Where does this leave us? I think it leaves us with some critical tools and tasks. We perhaps need not to shy away from the complexity of the systems we discuss – the ideas and words we use can do work for us, ‘algorithm’ for example freights some meaning, but we perhaps need to be careful we don’t obscure as much as we reveal. We perhaps need to use more, not fewer, metaphors. We definitely need more studies that get at the specificity of particular forms, processes and work of automation/automated systems. All of us, journalists and academics alike, need to perhaps use our words more carefully, or use more words to get at the issues.

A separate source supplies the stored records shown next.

-- ==== Sys2Proof/Machine/Ingest.lean ====
section
/-! DEFINITION. The ingest port (chapter 10): loss and resynchronisation, the steps of R135 for
media frames, reassembly, acceptance (R5 to R7), credit grants, and the frames of the return
direction. -/

namespace Sys2Proof.Machine

/-! ### Loss of the link and resynchronisation (R145, R147) -/

/-- A channel's reassembly context rewritten. -/
def State.setPartial (s : State) (ch : ChannelId) (a : Option PartialPicture) : State :=
  s.modChannel ch (fun c => { c with assembly := a })

/-- A channel's partial picture, if any, is discarded: its slot is freed and units lost +1 (R94). -/
def State.discardPartial (s : State) (ch : ChannelId) : State :=
  match (s.channel ch).assembly with
  | none => s
  | some p =>
    (s.releaseSlot p.slot).modChannel ch (fun c =>
      { c with assembly := none, counters := c.counters.lost })

/-- R147 steps 1 and 2, with R89's order: the partials in channel order, then every outstanding
credit voided and the RESERVED slots freed, oldest first. -/
def State.ingestLoss (s : State) : State :=
  let t := (List.finRange 32).foldl State.discardPartial s
  { t with
    pool := t.pool.voidReserved
    ingest := { t.ingest with smallOutstanding := 0, directiveUnspent := 0 } }

/-- R145 and R147: the CREDIT frames waiting are discarded (one that is being sent goes to its end),
and a reset frame follows. -/
def IngestPort.queueReset (p : IngestPort) : IngestPort :=
  { p with creditQueue := (if p.wire == .credit then p.creditQueue.take 1 else []) ++ [.reset] }

/-- R145: the port resynchronises while the link stays UP. -/
def State.resynchronise (s : State) : State :=
  let t := s.ingestLoss
  { t with ingest := t.ingest.queueReset }

/-- The frame counters rewritten. -/
def State.countFrame (s : State) (f : FrameCounters → FrameCounters) : State :=
  { s with ingest := { s.ingest with counters := f s.ingest.counters } }

/-- R145: a header check failure, counted and followed by a resynchronisation. -/
def State.headerFailure (s : State) : State :=
  (s.countFrame FrameCounters.countHeader).resynchronise

/-! ### Admission (R135 to R137, R144) -/

/-- The steps of R135 disposed of the frame, or handed it on. -/
inductive Admission where
  | ended (s : State)
  | admitted (s : State)

/-- R135 for a directive frame. A directive received before the loss of the link has passed these
steps already and is taken with the credit it spent (R147, assumption 6, DEDUCED). No frame is
delivered on a DOWN link (assumption 2, DESIGN CHOICE). A payload failure releases the credit and no
reply is made (R144). -/
def State.admitDirective (s : State) (f : DirectiveFrame) : Admission :=
  if 0 < s.ingest.inHand then .admitted s
  else if s.ingest.link != .up then .ended s
  else if !lengthInRange f.payload.length.toNat then .ended s.headerFailure
  else if s.ingest.directiveUnspent = 0 then
    .ended (s.countFrame FrameCounters.countUncredited)
  else
    let t : State := { s with ingest := { s.ingest with
      directiveUnspent := s.ingest.directiveUnspent - 1, inHand := s.ingest.inHand + 1 } }
    if payloadPasses f.payload then .admitted t
    else
      .ended { t with ingest := { t.ingest with
        inHand := t.ingest.inHand - 1, counters := t.ingest.counters.countPayload } }

/-- R144: a unit is lost with the frame that began it. -/
def State.loseUnit (s : State) (ch : ChannelId) : State :=
  s.count ch ChannelCounters.lost

/-! ### Acceptance (R5 to R7) -/

/-- R5: a channel with no base adopts the unit's timestamp. -/
def Channel.adoptBase (c : Channel) (timestamp : Nat) : Channel :=
  match c.base with
  | none => { c with base := some timestamp }
  | some _ => c

/-- A timestamp below the base of a channel that has one. -/
def Channel.belowBase (c : Channel) (timestamp : Nat) : Bool :=
  match c.base with
  | none => false
  | some b => decide (timestamp < b)

/-- R6: a completed picture is late. -/
def Channel.pictureLate (c : Channel) (timestamp : Nat) : Bool :=
  c.belowBase timestamp ||
    (match c.lastPicture with
      | none => false
      | some l => decide (timestamp ≤ l))

/-- R6: the Δt of an accepted picture. -/
def Channel.pictureDelta (c : Channel) (hint timestamp : Nat) : Nat :=
  match c.lastPicture with
  | none => hint
  | some l => min Config.maxDeltaTicks (timestamp - l)

/-- R5: a unit's timestamp less the base of its channel. -/
def Channel.rebase (c : Channel) (timestamp : Nat) : Nat :=
  timestamp - c.base.getD 0

/-- R5 and R6: a picture that completes reassembly is dropped as late or joins the decode queue. -/
def State.acceptPicture (s : State) (ch : ChannelId) (slot : SlotId) (timestamp : Nat)
    (flags : BitVec 16) : State :=
  let c := (s.channel ch).adoptBase timestamp
  if c.pictureLate timestamp then
    (s.releaseSlot slot).modChannel ch (fun _ => { c with counters := c.counters.late })
  else
    let t := (s.markSlot slot .decodeWait).modChannel ch (fun _ =>
      { c with lastPicture := some timestamp })
    let entry : DecodeEntry :=
      { channel := ch, slot := slot, time := c.rebase timestamp,
        delta := c.pictureDelta (s.profileOf ch).intervalHint timestamp, flags := flags }
    { t with decode := { t.decode with queue := t.decode.queue ++ [entry] } }

/-- R7: a completed audio or cue unit is late. -/
def Channel.smallLate (c : Channel) (k : SmallKind) (timestamp : Nat) : Bool :=
  c.belowBase timestamp ||
    (match k, c.lastAudio with
      | .audio, some l => decide (timestamp < l)
      | _, _ => false)

/-- R5, R7 and R114: an audio or cue unit is dropped as late or keeps its entry at the tail of the
small-unit buffer. -/
def State.acceptSmall (s : State) (k : SmallKind) (f : MediaFrame) : State :=
  let c := (s.channel f.channel).adoptBase f.timestamp.toNat
  if c.smallLate k f.timestamp.toNat then
    s.modChannel f.channel (fun _ => { c with counters := c.counters.late })
  else
    let t := s.modChannel f.channel (fun _ =>
      match k with
      | .audio => { c with lastAudio := some f.timestamp.toNat }
      | .cue => c)
    { t with small := t.small ++
        [{ channel := f.channel, kind := k, timestamp := f.timestamp.toNat, flags := f.flags,
           payload := f.payload.bytes }] }

/-! ### Media frames -/

/-- R143: the frame is stray. -/
def State.stray (s : State) : State :=
  s.countFrame FrameCounters.countStray

/-- R142: a credited picture frame with a good payload, its slot taken from the oldest RESERVED. -/
def State.startPicture (s : State) (p : StartPosition) (f : MediaFrame) (slot : SlotId) : State :=
  if (s.channel f.channel).isRunning then
    let t := s.discardPartial f.channel
    let u : State := { t with pool := t.pool.fill slot f.payload.bytes }
    match p with
    | .first =>
      u.setPartial f.channel (some
        { slot := slot, bytes := f.payload.bytes.length, expected := f.sequence + 1,
          timestamp := f.timestamp.toNat, flags := f.flags })
    | .only => u.acceptPicture f.channel slot f.timestamp.toNat f.flags
  else (s.releaseSlot slot).stray

/-- R144: a credited picture frame with a bad payload. -/
def State.startPictureFailed (s : State) (f : MediaFrame) (slot : SlotId) : State :=
  let t := (s.releaseSlot slot).countFrame FrameCounters.countPayload
  if (t.channel f.channel).isRunning then
    (t.discardPartial f.channel).loseUnit f.channel
  else t

/-- PICTURE_START_FRAME, R135, R137, R142, R144. -/
def execPictureStartFrame (p : StartPosition) (f : MediaFrame) (s : State) :
    Host.Outcome State Fault Refusal :=
  let s := s.beginReturn
  if s.ingest.link != .up then .next s
  else if !lengthInRange f.payload.length.toNat then .next s.headerFailure
  else
    match s.pool.reserved with
    | [] => .next (s.countFrame FrameCounters.countUncredited)
    | slot :: rest =>
      let t : State := { s with pool := { s.pool with reserved := rest } }
      if payloadPasses f.payload then .next (t.startPicture p f slot)
      else .next (t.startPictureFailed f slot)

/-- R143 and R94: a continuation frame with a good payload. -/
def State.continuePicture (s : State) (p : ContinuationPosition) (f : MediaFrame) : State :=
  let c := s.channel f.channel
  match c.isRunning, c.assembly with
  | true, some part =>
    if f.sequence != part.expected then s.discardPartial f.channel
    else if Config.compressedAreaBytes < part.bytes + f.payload.bytes.length then
      s.discardPartial f.channel
    else
      let t : State := { s with pool := s.pool.append part.slot f.payload.bytes }
      match p with
      | .middle =>
        t.setPartial f.channel (some
          { part with bytes := part.bytes + f.payload.bytes.length,
                      expected := part.expected + 1 })
      | .last =>
        (t.setPartial f.channel none).acceptPicture f.channel part.slot part.timestamp part.flags
  | _, _ => s.stray

/-- R144: a continuation frame with a bad payload. -/
def State.continuationFailed (s : State) (f : MediaFrame) : State :=
  let t := s.countFrame FrameCounters.countPayload
  if (t.channel f.channel).isRunning then t.discardPartial f.channel else t

/-- PICTURE_CONTINUATION_FRAME, R135, R143, R144. -/
def execPictureContinuationFrame (p : ContinuationPosition) (f : MediaFrame) (s : State) :
    Host.Outcome State Fault Refusal :=
  let s := s.beginReturn
  if s.ingest.link != .up then .next s
  else if !lengthInRange f.payload.length.toNat then .next s.headerFailure
  else if payloadPasses f.payload then .next (s.continuePicture p f)
  else .next (s.continuationFailed f)

/-- R142 and R143: a credited audio or cue frame with a good payload. -/
def State.startSmall (s : State) (k : SmallKind) (p : Position) (f : MediaFrame) : State :=
  if (s.channel f.channel).isRunning && p == .only then s.acceptSmall k f else s.stray

/-- R144: a credited audio or cue frame with a bad payload. -/
def State.smallFailed (s : State) (p : Position) (f : MediaFrame) : State :=
  let t := s.countFrame FrameCounters.countPayload
  if (t.channel f.channel).isRunning && p == .only then t.loseUnit f.channel else t

/-- SMALL_UNIT_FRAME, R135, R137, R142 to R144. -/
def execSmallUnitFrame (k : SmallKind) (p : Position) (f : MediaFrame) (s : State) :
    Host.Outcome State Fault Refusal :=
  let s := s.beginReturn
  if s.ingest.link != .up then .next s
  else if !lengthInRange f.payload.length.toNat then .next s.headerFailure
  else if s.ingest.smallOutstanding = 0 then
    .next (s.countFrame FrameCounters.countUncredited)
  else
    let t : State := { s with ingest := { s.ingest with
      smallOutstanding := s.ingest.smallOutstanding - 1 } }
    if payloadPasses f.payload then .next (t.startSmall k p f) else .next (t.smallFailed p f)

/-- UNIT_KIND_NONE_FRAME, R143 and R144: no credit; stray when its payload passes. -/
def execUnitKindNoneFrame (_p : Position) (f : MediaFrame) (s : State) :
    Host.Outcome State Fault Refusal :=
  let s := s.beginReturn
  if s.ingest.link != .up then .next s
  else if !lengthInRange f.payload.length.toNat then .next s.headerFailure
  else if payloadPasses f.payload then .next s.stray
  else .next (s.countFrame FrameCounters.countPayload)

/-- HEADER_CHECK_FAILURE, R135 and R145. A header that passes is no such event. -/
def execHeaderCheckFailure (header : List Byte) (s : State) : Host.Outcome State Fault Refusal :=
  let s := s.beginReturn
  if s.ingest.link == .up && forwardHeaderFails header then .next s.headerFailure else .next s

/-! ### The link itself (R147) -/

/-- INGEST_LINK_UP, R147 and R141: the reset frame goes first. -/
def execIngestLinkUp (s : State) : Host.Outcome State Fault Refusal :=
  let s := s.beginReturn
  if s.ingest.link == .up then .next s
  else
    .next { s with ingest := { s.ingest with
      link := .up, creditQueue := [.reset], wire := .idle } }

/-- INGEST_LINK_DOWN, R147. `inHand` directive frames have been received and not yet taken: their
credits are spent and stay held (assumption 6, DEDUCED). R147 says nothing of MEDIA frames received
whole and not yet handled: the model has none, since one that counts is handled before the loss and
one commanded after it is ignored (assumption 27, DESIGN CHOICE). A frame on the return direction is
lost; its report stays. -/
def execIngestLinkDown (inHand : Nat) (s : State) : Host.Outcome State Fault Refusal :=
  let s := s.beginReturn
  if s.ingest.link == .down then .next s
  else
    let kept := min inHand s.ingest.directiveUnspent
    let t := s.ingestLoss
    .next { t with ingest := { t.ingest with
      link := .down, inHand := s.ingest.inHand + kept, creditQueue := [], wire := .idle } }

/-! ### Credit grants (R138 to R140) -/

/-- A grant frame joins the CREDIT frames waiting to be sent. -/
def IngestPort.queueGrant (p : IngestPort) (cls : CreditClass) (n : Nat) : IngestPort :=
  { p with creditQueue := p.creditQueue ++ [.grant cls n] }

/-- R138: how many PICTURE credits the condition allows now. -/
def State.pictureGrant (s : State) : Nat :=
  if s.ingest.link == .up && s.hold.part == .running then
    min (s.settings.pictureLimit - s.pool.reserved.length)
      (s.pool.free.length - Config.engineReserve)
  else 0

/-- R139: how many SMALL credits the condition allows now. -/
def State.smallGrant (s : State) : Nat :=
  if s.ingest.link == .up && s.hold.part == .running then
    min (s.settings.smallLimit - s.ingest.smallOutstanding)
      (Config.smallBufferEntries - s.small.length - s.ingest.smallOutstanding)
  else 0

/-- R140: how many DIRECTIVE credits the condition allows now. -/
def State.directiveGrant (s : State) : Nat :=
  if s.ingest.link == .up then Config.reportQueueEntries - s.reportCount else 0

/-- PICTURE_CREDIT_GRANT, R138 and R92: one slot reserved for each credit. -/
def execPictureCreditGrant (s : State) : Host.Outcome State Fault Refusal :=
  let n := s.pictureGrant
  if n = 0 then .next s
  else
    .next { s with
      pool := s.pool.reserveMany n
      ingest := s.ingest.queueGrant .picture n }

/-- SMALL_CREDIT_GRANT, R139. -/
def execSmallCreditGrant (s : State) : Host.Outcome State Fault Refusal :=
  let n := s.smallGrant
  if n = 0 then .next s
  else
    .next { s with ingest :=
      { s.ingest.queueGrant .small n with smallOutstanding := s.ingest.smallOutstanding + n } }

/-- DIRECTIVE_CREDIT_GRANT, R140. -/
def execDirectiveCreditGrant (s : State) : Host.Outcome State Fault Refusal :=
  let n := s.directiveGrant
  if n = 0 then .next s
  else
    .next { s with ingest :=
      { s.ingest.queueGrant .directive n with directiveUnspent := s.ingest.directiveUnspent + n } }

/-! ### The return direction (R141, R151) -/

/-- CREDIT_FRAME_SENT, R141: the frame leaves the queue. -/
def execCreditFrameSent (s : State) : Host.Outcome State Fault Refusal :=
  let s := s.beginReturn
  if s.ingest.wire == .credit then
    .next { s with ingest := { s.ingest with
      wire := .idle, creditQueue := s.ingest.creditQueue.tail } }
  else .next s

/-- REPORT_FRAME_SENT, R151: the report leaves the queue, unless a RESTART has taken it out. -/
def execReportFrameSent (s : State) : Host.Outcome State Fault Refusal :=
  let s := s.beginReturn
  match s.ingest.wire with
  | .report =>
    .next { s with
      ingest := { s.ingest with wire := .idle }
      reports := { s.reports with queue := s.reports.queue.tail } }
  | .detached => .next { s with ingest := { s.ingest with wire := .idle } }
  | _ => .next s

end Sys2Proof.Machine
end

Simply hailing the ‘rise of the robots’ is not enough. I think this reproduces an imagination of automation that is troubling and ought to be questioned (what I’ve called an ‘automative imaginary’ elsewhere, but maybe that’s too prosaic). For people like me in geography-land to retreat into ‘high’ theory and to only discuss abstract ontological/ metaphysical attributes of technology seems to me to be problematic and is a retreat from that part of the ‘life of the mind’ we claim to advance. I’m not arguing we need not retreat from theory we simply need to find a balance. A crucial issue for social science researchers of ‘algorithms’ and so on is that this sort of work is probably not the work of a lone wolf scholar, I increasingly suspect that it needs multi-disciplinary teams. It also needs to, at least in part, produce publicly accessible work (in all senses of ‘accessible’). In this sense work like the report on ‘Media manipulation and disinformation online‘ by Data & Society seems like necessary (but by no means the only) sorts of contribution. Prefixing your discipline with ‘digital’ and reproducing the same old theory but applied to ‘digital’ things won’t, I think, cut it.